Performing HTTP requests in Python using urllib

# Import packages
from urllib.request import urlopen, Request

# Specify the url
url = "http://www.datacamp.com/teach/documentation"

# This packages the request: request
request = Request(url)

# Sends the request and catches the response: response
response = urlopen(request)

# Print the datatype of response
print(type(response))

# Extract the response: html
html = response.read()

# Print the html
print(html[:300])

# Be polite and close the response!
response.close()

<class 'http.client.HTTPResponse'>
b'<!doctype html>\n<html lang="en" data-direction="ltr">\n  <head>\n    <link href="https://fonts.intercomcdn.com" rel="preconnect" crossorigin>\n      <script src="https://www.googletagmanager.com/gtag/js?id=UA-39297847-9" async="async" nonce="i4J7+2OrFDkkGYXjF0p+Mok+0NGAg9N4nLY3DoRLywg="></script>\n     '

You have just packaged and sent a GET request to “http://www.datacamp.com/teach/documentation” and then caught the response. You saw that such a response is a http.client.HTTPResponse object. The question remains: what can you do with this response?

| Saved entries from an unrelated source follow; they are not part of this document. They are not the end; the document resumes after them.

theorem misalignedFault_eq_none {a : Nat → Nat} {n l : Nat} : misalignedFault a n l = none ↔ a l % n = 0 := by
  unfold misalignedFault
  split <;> simp_all

/-- Alignment is judged in stage 1. -/
theorem misalignedFault_stage (a : Nat → Nat) (n l : Nat) :
    inStage true (misalignedFault a n l) = none ∧ inStage false (misalignedFault a n l) = misalignedFault a n l := by
  unfold misalignedFault
  split <;> exact ⟨rfl, rfl⟩

theorem map_fst_lanes (ls : List Nat) (a : Nat → Nat) : (ls.map fun l => (l, a l)).map Prod.fst = ls := by
  rw [List.map_map]
  exact List.map_id _

section
variable {act : Mask} {a : Nat → Nat} {n l : Nat} {f : Nat → Except Trap Reach} {b : LaneFault}

/-- Addresses are judged before any is translated. -/
theorem alignedLanes_of_misaligned (active : l ∈ lanesOf act) (fails : misalignedFault a n l = some b)
    (lowest : ∀ j ∈ lanesOf act, j < l → misalignedFault a n j = none) :
    alignedLanes ((lanesOf act).map fun l => (l, a l)) n f
      = .error { b.trap (a l) with fmask := faultMask act (misalignedFault a n) b.1 } := by
  have stage1 : ∀ j, inStage false (misalignedFault a n j) = misalignedFault a n j := fun j => (misalignedFault_stage a n j).2
  have judged := overLanes_lowest (a := a) (fail := misalignedFault a n) (st2 := false) (b := b)
    (f := fun j => if laneVal ((lanesOf act).map fun l => (l, a l)) j % n = 0 then (.ok () : Except Trap Unit)
      else .error (trapVa .misaligned (laneVal ((lanesOf act).map fun l => (l, a l)) j) 0))
    (fun j hj b' failed => by
      obtain ⟨odd, rfl⟩ := misalignedFault_eq_some.mp failed
      rw [laneVal_map hj, if_neg odd]
      rfl)
    (fun j hj passed => ⟨(), by rw [laneVal_map hj, if_pos (misalignedFault_eq_none.mp passed)]⟩)
    (.inr fun j _ => (misalignedFault_stage a n j).1)
    active (by rwa [stage1]) (by simpa only [stage1] using lowest)
  simp only [stage1] at judged
  unfold alignedLanes
  simp only [map_fst_lanes, judged]

/-- Where every address is aligned, a lane that a translation or page refuses gives the trap, stage 2 first. -/
theorem alignedLanes_of_refused {fault : Nat → Option LaneFault} {st2 : Bool} (aligned : ∀ j ∈ lanesOf act, a j % n = 0)
    (failing : ∀ va b', fault va = some b' → f va = .error (b'.trap va)) (passing : ∀ va, fault va = none → ∃ v, f va = .ok v)
    (stages : st2 = true ∨ ∀ j ∈ lanesOf act, inStage true (fault (a j)) = none)
    (active : l ∈ lanesOf act) (fails : inStage st2 (fault (a l)) = some b)
    (lowest : ∀ j ∈ lanesOf act, j < l → inStage st2 (fault (a j)) = none) :
    alignedLanes ((lanesOf act).map fun l => (l, a l)) n f
      = .error { b.trap (a l) with fmask := faultMask act (fun j => inStage st2 (fault (a j))) b.1 } := by
  have translated := overLanes_lowest (a := a) (fail := fun j => fault (a j))
    (f := fun j => f (laneVal ((lanesOf act).map fun l => (l, a l)) j))
    (fun j hj b' failed => by rw [laneVal_map hj]; exact failing _ _ failed)
    (fun j hj passed => by rw [laneVal_map hj]; exact passing _ passed)
    stages active fails lowest
  unfold alignedLanes
  simp only [map_fst_lanes]
  rw [overLanes_ok (lanesOf act) _ (fun _ => ()) fun j hj => by rw [laneVal_map hj, if_pos (aligned j hj)]]
  exact translated

end

/-- How the access of a lane to `va` fails, where `fails` says which register pages refuse it. -/
def State.laneFault (s : State) (x : Iss) (acc : Acc) (fails : MmioPage → Nat → Bool) (va : Nat) : Option LaneFault :=
  match s.xlate (s.tlbOf x.c) x.v va acc with
  | .bad c st2 ia => some (c, st2, ia)
  | .mmio p off => if fails p off then some (.permission, false, 0) else none
  | .mem _ _ => none

/-- The place that such an access reaches, or its trap. -/
def State.reachBut (s : State) (x : Iss) (acc : Acc) (fails : MmioPage → Nat → Bool) (va : Nat) : Except Trap Reach :=
  match s.reach x va acc with
  | .ok (.mmio p off) => if fails p off then .error (xlateTrap va .permission false 0) else .ok (.mmio p off)
  | r => r

section
variable {s : State} {x : Iss} {acc : Acc} {fails : MmioPage → Nat → Bool} {va : Nat}

theorem State.reachBut_of_fault {b : LaneFault} (h : s.laneFault x acc fails va = some b) :
    s.reachBut x acc fails va = .error (b.trap va) := by
  unfold State.laneFault at h
  unfold State.reachBut State.reach
  cases xl : s.xlate (s.tlbOf x.c) x.v va acc with
  | mem pa pres => simp [xl] at h
  | bad c st2 ia =>
    simp only [xl, Option.some.injEq] at h
    subst h
    rfl
  | mmio p off =>
    simp only [xl] at h
    split at h
    next refuses =>
      cases h
      simp only [refuses, if_true]
      rfl
    next => cases h

theorem State.reachBut_of_none (h : s.laneFault x acc fails va = none) : ∃ r, s.reachBut x acc fails va = .ok r := by
  unfold State.laneFault at h
  unfold State.reachBut State.reach
  cases xl : s.xlate (s.tlbOf x.c) x.v va acc with
  | mem pa pres => exact ⟨_, rfl⟩
  | bad c st2 ia => simp [xl] at h
  | mmio p off =>
    simp only [xl] at h
    split at h
    next => cases h
    next serves =>
      simp only [serves]
      exact ⟨_, rfl⟩

end

theorem State.reachAll_eq (s : State) (x : Iss) (addrs : List (Nat × Nat)) (n : Nat) (acc : Acc) :
    s.reachAll x addrs n acc = alignedLanes addrs n (s.reachBut x acc fun p off => mmioDenied p off n acc) := rfl

theorem State.reachAtoms_eq (s : State) (x : Iss) (addrs : List (Nat × Nat)) (n : Nat) (acc : Acc) :
    s.reachAtoms x addrs n acc = alignedLanes addrs n (s.reachBut x acc fun _ _ => true) := rfl

theorem loadBody_of_error {z d : Nat} {addrs : List (Nat × Nat)} {x : Iss} {s : State} {t : Trap}
    (h : s.reachAll x addrs (szBytes z) .rd = .error t) : loadBody z d addrs x s = .trap t := by
  simp only [loadBody, h]

theorem storeBody_of_error {z src : Nat} {addrs : List (Nat × Nat)} {x : Iss} {s : State} {t : Trap}
    (h : s.reachAll x addrs (szBytes z) .wr = .error t) : storeBody z src addrs x s = .trap t := by
  simp only [storeBody, h]

theorem atomBody_of_error {o : MF} {d n : Nat} {fn : Iss → Nat → AtomFn} {x : Iss} {s : State} {t : Trap}
    (h : s.reachAtoms x (x.atomAddrs o) (szBytes o.size.toNat) .wr = .error t) : atomBody o d n fn x s = .trap t := by
  simp only [atomBody, h]

end Sys2Proof.Machine

namespace Sys2Proof.Statements

open Sys2Proof.Machine

section
variable {i : Instr} {sp : Spec} {body : Iss → State → Res} (runs : ∀ s, exec i s = issue sp body s)
include runs

theorem lowestTraps_of_body {s s1 : State} {x : Iss} (issues : Issues s sp s1 x) {a : Nat → Nat} {bad : Nat → Option LaneFault}
    (traps : ∀ l b, l ∈ lanesOf x.act → bad l = some b → (∀ j ∈ lanesOf x.act, j < l → bad j = none) →
      body x s1 = .trap { b.trap (a l) with fmask := faultMask x.act bad b.1 }) :
    LowestTraps i sp s s1 x a bad := by
  intro l c st2 ia active fails lowest
  rw [runs, issue_of_issues issues, traps l (c, st2, ia) active fails lowest, finish_trap]
  rfl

Well, as it came from an HTML page, you could read it to extract the HTML and, in fact, such a http.client.HTTPResponse object has an associated read() method.

Performing HTTP requests in Python using requests

Now that you’ve got your head and hands around making HTTP requests using the urllib package, you’re going to figure out how to do the same using the higher-level requests library. You’ll once again be pinging DataCamp servers for their “http://www.datacamp.com/teach/documentation” page.

Note that unlike in the previous exercises using urllib, you don’t have to close the connection when using requests!

# Import package
import requests

# Specify the url: url
url = "http://www.datacamp.com/teach/documentation"

# Packages the request, send the request and catch the response: r
r = requests.get(url)

# Extract the response: text
text = r.text

# Print the html
print(text[:300])
<!doctype html>
<html lang="en" data-direction="ltr">
  <head>
    <link href="https://fonts.intercomcdn.com" rel="preconnect" crossorigin>
      <script src="https://www.googletagmanager.com/gtag/js?id=UA-39297847-9" async="async" nonce="06YwVXsOmgVhbLgAu2tHeQGoO5lZFwilEi5wxEmBC88="></script>

Scraping the web in python

We have just scraped HTML data from the web. You have done so using 2 different packages: urllib and requests. You also saw that requests provided a higher-level interface, i.e, you needed to write a fewer lines of code to retrieve the relevant HTML as a string.

HTML is a mix of unstructured and structed data.

In general, to turn the HTML that we got from the website to useful data you will need to parse it and extract structured data from it. You can perform this task using the python package BeautifulSoup.

The main object created and used when using this package is called BeautifulSoup. It has a very useful associated method called prettify. Let’s see how we can use BeautifulSoup. The first step is to scrape the HTML using requests package.

Remember: The goal of using BeautifulSoup is to extract data from HTML.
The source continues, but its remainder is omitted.